BEGIN Material supplied
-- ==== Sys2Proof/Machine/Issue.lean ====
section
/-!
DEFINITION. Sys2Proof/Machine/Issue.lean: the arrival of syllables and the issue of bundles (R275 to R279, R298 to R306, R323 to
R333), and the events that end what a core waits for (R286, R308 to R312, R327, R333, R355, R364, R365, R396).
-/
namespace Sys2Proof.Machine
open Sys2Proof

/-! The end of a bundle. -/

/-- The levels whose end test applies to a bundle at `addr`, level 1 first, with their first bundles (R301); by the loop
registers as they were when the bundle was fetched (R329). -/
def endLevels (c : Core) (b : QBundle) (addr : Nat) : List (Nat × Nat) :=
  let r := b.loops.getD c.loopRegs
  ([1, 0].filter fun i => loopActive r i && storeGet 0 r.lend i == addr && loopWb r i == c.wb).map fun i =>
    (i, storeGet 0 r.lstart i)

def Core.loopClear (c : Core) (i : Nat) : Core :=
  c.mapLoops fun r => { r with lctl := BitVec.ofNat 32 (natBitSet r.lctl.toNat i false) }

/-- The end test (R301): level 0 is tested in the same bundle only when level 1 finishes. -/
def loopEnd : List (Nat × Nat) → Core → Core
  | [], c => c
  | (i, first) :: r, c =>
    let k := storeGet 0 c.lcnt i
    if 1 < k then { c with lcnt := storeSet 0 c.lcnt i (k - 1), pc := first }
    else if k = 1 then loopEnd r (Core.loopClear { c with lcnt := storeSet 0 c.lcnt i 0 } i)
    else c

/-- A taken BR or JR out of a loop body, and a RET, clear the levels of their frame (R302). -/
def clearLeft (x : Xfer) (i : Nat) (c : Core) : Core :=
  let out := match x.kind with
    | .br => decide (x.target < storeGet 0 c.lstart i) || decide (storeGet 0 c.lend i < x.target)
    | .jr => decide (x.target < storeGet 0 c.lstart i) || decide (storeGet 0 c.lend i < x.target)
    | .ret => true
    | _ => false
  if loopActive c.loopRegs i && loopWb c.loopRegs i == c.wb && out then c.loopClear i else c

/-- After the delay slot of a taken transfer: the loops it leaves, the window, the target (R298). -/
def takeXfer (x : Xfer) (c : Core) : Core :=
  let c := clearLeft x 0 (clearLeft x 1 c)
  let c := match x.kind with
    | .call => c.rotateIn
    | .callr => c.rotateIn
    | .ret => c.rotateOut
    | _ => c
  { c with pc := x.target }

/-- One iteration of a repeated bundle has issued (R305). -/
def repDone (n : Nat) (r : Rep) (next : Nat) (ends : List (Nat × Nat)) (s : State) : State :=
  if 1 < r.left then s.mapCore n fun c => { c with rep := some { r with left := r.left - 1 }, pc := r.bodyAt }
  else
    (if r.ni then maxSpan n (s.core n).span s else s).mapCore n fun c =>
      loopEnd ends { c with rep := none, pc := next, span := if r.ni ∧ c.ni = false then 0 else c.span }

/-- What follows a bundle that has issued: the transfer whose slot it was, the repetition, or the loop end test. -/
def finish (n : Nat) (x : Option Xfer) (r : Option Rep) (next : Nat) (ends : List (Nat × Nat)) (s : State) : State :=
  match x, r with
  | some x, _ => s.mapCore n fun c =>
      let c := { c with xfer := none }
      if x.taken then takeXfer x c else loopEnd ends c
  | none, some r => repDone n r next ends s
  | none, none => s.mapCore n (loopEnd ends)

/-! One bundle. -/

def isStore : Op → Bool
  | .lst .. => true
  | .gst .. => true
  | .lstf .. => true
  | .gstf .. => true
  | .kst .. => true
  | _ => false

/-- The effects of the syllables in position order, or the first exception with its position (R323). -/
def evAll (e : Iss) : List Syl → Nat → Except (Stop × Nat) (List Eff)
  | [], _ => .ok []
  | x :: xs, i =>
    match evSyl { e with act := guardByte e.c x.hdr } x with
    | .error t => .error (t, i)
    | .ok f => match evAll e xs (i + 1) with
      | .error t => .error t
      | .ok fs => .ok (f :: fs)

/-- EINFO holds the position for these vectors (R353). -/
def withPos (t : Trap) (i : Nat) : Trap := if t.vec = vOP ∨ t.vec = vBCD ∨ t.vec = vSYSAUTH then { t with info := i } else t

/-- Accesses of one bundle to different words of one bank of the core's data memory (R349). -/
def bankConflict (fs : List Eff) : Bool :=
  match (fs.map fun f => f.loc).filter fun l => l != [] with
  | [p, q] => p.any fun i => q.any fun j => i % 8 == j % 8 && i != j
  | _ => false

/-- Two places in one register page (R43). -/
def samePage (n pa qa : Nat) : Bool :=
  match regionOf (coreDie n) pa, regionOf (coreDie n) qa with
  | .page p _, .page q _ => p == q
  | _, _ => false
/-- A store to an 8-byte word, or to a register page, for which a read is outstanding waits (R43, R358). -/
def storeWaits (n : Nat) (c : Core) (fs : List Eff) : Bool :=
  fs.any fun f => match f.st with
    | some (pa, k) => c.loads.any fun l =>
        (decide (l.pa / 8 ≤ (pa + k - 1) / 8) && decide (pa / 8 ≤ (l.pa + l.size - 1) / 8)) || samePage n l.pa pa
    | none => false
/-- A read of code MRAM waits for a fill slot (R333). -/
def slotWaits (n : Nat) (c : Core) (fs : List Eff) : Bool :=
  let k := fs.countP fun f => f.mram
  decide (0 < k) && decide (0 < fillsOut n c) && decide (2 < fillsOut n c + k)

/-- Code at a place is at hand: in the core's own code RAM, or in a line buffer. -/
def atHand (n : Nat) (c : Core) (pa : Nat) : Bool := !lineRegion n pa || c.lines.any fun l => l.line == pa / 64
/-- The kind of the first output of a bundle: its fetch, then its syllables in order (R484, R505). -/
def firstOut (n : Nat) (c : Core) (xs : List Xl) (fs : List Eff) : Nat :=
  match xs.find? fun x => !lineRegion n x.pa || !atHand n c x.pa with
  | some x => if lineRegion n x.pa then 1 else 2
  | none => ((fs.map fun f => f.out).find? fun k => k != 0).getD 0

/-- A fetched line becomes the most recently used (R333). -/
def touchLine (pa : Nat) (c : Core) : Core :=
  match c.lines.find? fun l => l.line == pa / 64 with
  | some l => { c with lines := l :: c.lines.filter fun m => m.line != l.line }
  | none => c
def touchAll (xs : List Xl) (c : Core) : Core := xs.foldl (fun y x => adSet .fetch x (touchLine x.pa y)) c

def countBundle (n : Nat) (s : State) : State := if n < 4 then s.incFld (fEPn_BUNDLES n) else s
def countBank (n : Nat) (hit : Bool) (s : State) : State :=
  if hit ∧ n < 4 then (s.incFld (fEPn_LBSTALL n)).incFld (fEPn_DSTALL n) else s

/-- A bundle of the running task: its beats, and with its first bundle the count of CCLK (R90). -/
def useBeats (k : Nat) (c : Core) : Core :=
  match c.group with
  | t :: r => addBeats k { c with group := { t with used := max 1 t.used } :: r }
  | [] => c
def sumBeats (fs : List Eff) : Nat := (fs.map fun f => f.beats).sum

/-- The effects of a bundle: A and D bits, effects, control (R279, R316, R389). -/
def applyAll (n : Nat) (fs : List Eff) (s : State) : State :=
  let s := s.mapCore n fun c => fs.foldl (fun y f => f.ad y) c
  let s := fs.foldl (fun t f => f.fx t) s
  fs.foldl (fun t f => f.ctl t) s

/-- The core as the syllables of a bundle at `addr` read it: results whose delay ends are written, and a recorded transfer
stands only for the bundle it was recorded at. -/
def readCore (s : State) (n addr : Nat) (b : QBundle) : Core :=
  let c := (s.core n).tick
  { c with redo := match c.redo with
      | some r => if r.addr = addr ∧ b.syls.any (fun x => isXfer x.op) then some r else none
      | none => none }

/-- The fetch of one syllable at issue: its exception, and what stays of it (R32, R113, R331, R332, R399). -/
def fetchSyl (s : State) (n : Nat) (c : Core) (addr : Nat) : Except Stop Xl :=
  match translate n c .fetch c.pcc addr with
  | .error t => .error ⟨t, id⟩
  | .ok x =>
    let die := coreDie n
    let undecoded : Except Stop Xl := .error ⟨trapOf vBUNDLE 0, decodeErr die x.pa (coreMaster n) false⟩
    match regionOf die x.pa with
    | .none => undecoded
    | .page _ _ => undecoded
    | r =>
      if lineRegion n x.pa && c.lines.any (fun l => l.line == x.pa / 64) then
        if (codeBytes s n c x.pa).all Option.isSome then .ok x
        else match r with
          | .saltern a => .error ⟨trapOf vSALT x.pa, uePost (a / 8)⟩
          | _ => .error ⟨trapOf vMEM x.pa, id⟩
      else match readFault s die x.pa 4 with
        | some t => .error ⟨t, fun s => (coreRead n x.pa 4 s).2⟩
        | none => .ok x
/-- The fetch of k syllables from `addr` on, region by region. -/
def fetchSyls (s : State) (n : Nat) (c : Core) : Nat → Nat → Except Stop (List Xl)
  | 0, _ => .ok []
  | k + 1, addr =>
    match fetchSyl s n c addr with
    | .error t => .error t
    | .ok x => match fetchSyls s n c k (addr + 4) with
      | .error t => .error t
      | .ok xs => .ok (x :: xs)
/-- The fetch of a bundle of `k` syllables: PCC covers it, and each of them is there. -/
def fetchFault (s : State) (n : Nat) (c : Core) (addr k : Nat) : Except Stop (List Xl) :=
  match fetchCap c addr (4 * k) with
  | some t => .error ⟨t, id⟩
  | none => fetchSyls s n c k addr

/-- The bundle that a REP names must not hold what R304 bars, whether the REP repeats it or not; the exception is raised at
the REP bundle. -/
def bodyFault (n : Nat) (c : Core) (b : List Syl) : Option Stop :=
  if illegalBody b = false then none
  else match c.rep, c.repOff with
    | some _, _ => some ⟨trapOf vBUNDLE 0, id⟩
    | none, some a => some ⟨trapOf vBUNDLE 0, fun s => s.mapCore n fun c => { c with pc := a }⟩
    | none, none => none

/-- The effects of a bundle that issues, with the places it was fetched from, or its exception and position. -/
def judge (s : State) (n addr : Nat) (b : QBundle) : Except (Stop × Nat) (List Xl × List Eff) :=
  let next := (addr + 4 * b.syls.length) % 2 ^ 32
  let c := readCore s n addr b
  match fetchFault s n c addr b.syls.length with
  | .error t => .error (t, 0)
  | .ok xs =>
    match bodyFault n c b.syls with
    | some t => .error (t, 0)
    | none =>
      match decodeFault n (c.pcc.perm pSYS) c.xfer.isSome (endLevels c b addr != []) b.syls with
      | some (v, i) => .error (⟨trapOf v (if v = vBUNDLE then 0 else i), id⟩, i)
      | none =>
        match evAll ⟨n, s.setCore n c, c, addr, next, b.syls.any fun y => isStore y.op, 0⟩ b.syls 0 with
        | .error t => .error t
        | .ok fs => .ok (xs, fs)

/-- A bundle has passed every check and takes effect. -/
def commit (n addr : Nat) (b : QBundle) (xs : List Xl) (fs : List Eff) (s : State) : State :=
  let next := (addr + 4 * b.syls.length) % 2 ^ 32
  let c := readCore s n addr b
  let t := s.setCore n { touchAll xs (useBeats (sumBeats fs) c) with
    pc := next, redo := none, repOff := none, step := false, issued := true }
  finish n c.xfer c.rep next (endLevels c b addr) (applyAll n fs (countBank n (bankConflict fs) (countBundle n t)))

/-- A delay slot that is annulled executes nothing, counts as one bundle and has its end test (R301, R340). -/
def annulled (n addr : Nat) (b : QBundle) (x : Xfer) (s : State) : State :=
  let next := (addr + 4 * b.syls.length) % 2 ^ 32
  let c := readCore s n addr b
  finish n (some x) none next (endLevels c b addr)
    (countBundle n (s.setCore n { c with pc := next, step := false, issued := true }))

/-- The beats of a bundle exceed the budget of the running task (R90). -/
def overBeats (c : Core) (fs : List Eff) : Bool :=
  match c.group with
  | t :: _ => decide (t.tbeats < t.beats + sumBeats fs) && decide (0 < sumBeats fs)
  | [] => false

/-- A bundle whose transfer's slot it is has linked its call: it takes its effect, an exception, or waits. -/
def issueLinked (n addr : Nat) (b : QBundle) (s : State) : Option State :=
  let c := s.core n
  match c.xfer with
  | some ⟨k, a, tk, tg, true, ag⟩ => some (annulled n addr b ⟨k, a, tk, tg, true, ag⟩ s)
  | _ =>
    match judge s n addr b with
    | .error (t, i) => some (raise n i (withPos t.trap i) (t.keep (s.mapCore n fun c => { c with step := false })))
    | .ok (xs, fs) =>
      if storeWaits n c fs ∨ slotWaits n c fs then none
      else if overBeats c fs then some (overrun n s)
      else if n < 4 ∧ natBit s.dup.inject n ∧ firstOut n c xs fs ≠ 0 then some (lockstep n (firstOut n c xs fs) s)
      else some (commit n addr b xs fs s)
END Material supplied
Action item >> The lines to extract from the data above begin with the line containing "(i + 1) with" and end with the line containing "q] => p.any". Extract them exactly, including both.

Exercise response >>
    | .ok f => match evAll e xs (i + 1) with
      | .error t => .error t
      | .ok fs => .ok (f :: fs)

/-- EINFO holds the position for these vectors (R353). -/
def withPos (t : Trap) (i : Nat) : Trap := if t.vec = vOP ∨ t.vec = vBCD ∨ t.vec = vSYSAUTH then { t with info := i } else t

/-- Accesses of one bundle to different words of one bank of the core's data memory (R349). -/
def bankConflict (fs : List Eff) : Bool :=
  match (fs.map fun f => f.loc).filter fun l => l != [] with
  | [p, q] => p.any fun i => q.any fun j => i % 8 == j % 8 && i != j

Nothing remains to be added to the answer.